DATA SUPPLIED.
-- ==== Sys2Proof/Certificates/Slice0/Obligations.lean ====
section
/-! DEFINITION. The statements for the provers: what the commands do, rule by rule, and what every step keeps. In each
statement about a request, `s.RequestNext kind payload rest` says that the request is the next to be executed, `s.took
rest` is the part once it has left the request queue, and `replied` adds the reply; `finishLink` then lets an idle
transmitter choose its next frame (R185), and `finish` beside that lets the fetch arbiter grant the flash port
(R124). -/

open Sys2Proof Sys2Proof.Machine

/-! ### Steps and resets -/

/-- A step takes the command at the front of the queue and is its effect on the part with the rest of the queue; on an
empty queue the part idles, which is the model's choice (log entry 14). -/
def Obligations.StepTakesFrontCommand : Prop :=
  (∀ (s : State) (c : Instr) (rest : List Instr), s.pending = c :: rest → step s = exec c { s with pending := rest })
  ∧ ∀ s : State, s.pending = [] → step s = .next s

/-- Every command answers a next state on every part: no command faults or is refused. That a command out of its turn
completes too, and then changes nothing (log entries 2 and 3), and that every command leaves the waiting commands as they
are, the resets among them (log entry 14), are the model's choices. -/
def Obligations.EveryCommandCompletes : Prop :=
  ∀ (c : Instr) (s : State), ∃ t : State, exec c s = .next t ∧ t.pending = s.pending

/-- R12, R181, R188: when a reset begins, every block takes its reset values, the transmit output is high and the receiver
is in HUNT (the strap, the mode pins and the start cause are kept until they are sampled again: log entry 1), and until
the reset ends nothing but a reset acts on the part. When power-on reset or RESET_n ends, every table holds its empty
records, every block its reset values, and the pins and the strap are as sampled. With MODE1, MODE0 at 00 the part is
then in STANDBY and loads nothing (where R12 gives a field no value, State.reset holds the model's choice: log entry 23;
that the waiting commands are kept is the model's choice too: log entry 14). Otherwise it is in LOADING, and the load of the image at flash address 0 has begun its
verify pass: at 01 to end in STANDBY, at 10 in SHOW with both flags on, at 11 in SHOW with triggers-enabled off and
attract-enabled on. -/
def Obligations.ResetsGiveResetValues : Prop :=
  ((∀ s : State,
     exec .resetBegins s = .next
       { State.reset with
         pending := s.pending, inReset := true,
         link := { Link.reset with
           fastBaud := s.link.fastBaud, mode1 := s.link.mode1, mode0 := s.link.mode0, cause := s.link.cause } })
   ∧ (∀ (s : State) (c : Instr), s.inReset = true → c.isReset = false → exec c s = .next s)
   ∧ ∀ s : State, s.inReset = true → s.transmitting = none)
  ∧ (∀ (s : State) (m1 m0 fast : Bool) (c : Instr) (cause : StartCause),
       (c = .powerOnReset m1 m0 fast ∧ cause = .powerOn) ∨ (c = .resetN m1 m0 fast ∧ cause = .resetPin) →
       let link := { Link.reset with fastBaud := fast, mode1 := m1, mode0 := m0, cause := cause }
       (m1 = false → m0 = false → exec c s = .next { State.reset with pending := s.pending, link := link })
       ∧ (m1 = true ∨ m0 = true →
           ∃ t : State, exec c s = .next t ∧ t.pending = s.pending ∧ t.inReset = false ∧ t.link = link
             ∧ t.engine = Engine.reset ∧ t.monitor = Monitor.reset ∧ t.motion = Motion.reset
             ∧ t.light = Lighting.reset ∧ t.sound = { Sound.reset with flight := some .image }
             ∧ t.store.tables = Tables.empty ∧ t.store.mode = .loading ∧ t.store.triggersOn = false
             ∧ t.store.attractOn = false ∧ t.store.status = .verifying
             ∧ ∃ ld : Load, t.store.load = some ld ∧ ld.address = 0 ∧ ld.pass = .verify ∧ ld.pos = 0
                 ∧ ld.goal = if m1 then .running (!m0) true else .standby))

EXERCISE DETAILS. Everything from the line that contains "pending := s.pending, inReset" to the last line of the entries above should be repeated word for word, both lines included, with no other output.

WRITTEN REPLY.
         pending := s.pending, inReset := true,
         link := { Link.reset with
           fastBaud := s.link.fastBaud, mode1 := s.link.mode1, mode0 := s.link.mode0, cause := s.link.cause } })
   ∧ (∀ (s : State) (c : Instr), s.inReset = true → c.isReset = false → exec c s = .next s)
   ∧ ∀ s : State, s.inReset = true → s.transmitting = none)
  ∧ (∀ (s : State) (m1 m0 fast : Bool) (c : Instr) (cause : StartCause),
       (c = .powerOnReset m1 m0 fast ∧ cause = .powerOn) ∨ (c = .resetN m1 m0 fast ∧ cause = .resetPin) →
       let link := { Link.reset with fastBaud := fast, mode1 := m1, mode0 := m0, cause := cause }
       (m1 = false → m0 = false → exec c s = .next { State.reset with pending := s.pending, link := link })
       ∧ (m1 = true ∨ m0 = true →
           ∃ t : State, exec c s = .next t ∧ t.pending = s.pending ∧ t.inReset = false ∧ t.link = link
             ∧ t.engine = Engine.reset ∧ t.monitor = Monitor.reset ∧ t.motion = Motion.reset
             ∧ t.light = Lighting.reset ∧ t.sound = { Sound.reset with flight := some .image }
             ∧ t.store.tables = Tables.empty ∧ t.store.mode = .loading ∧ t.store.triggersOn = false
             ∧ t.store.attractOn = false ∧ t.store.status = .verifying
             ∧ ∃ ld : Load, t.store.load = some ld ∧ ld.address = 0 ∧ ld.pass = .verify ∧ ld.pos = 0
                 ∧ ld.goal = if m1 then .running (!m0) true else .standby))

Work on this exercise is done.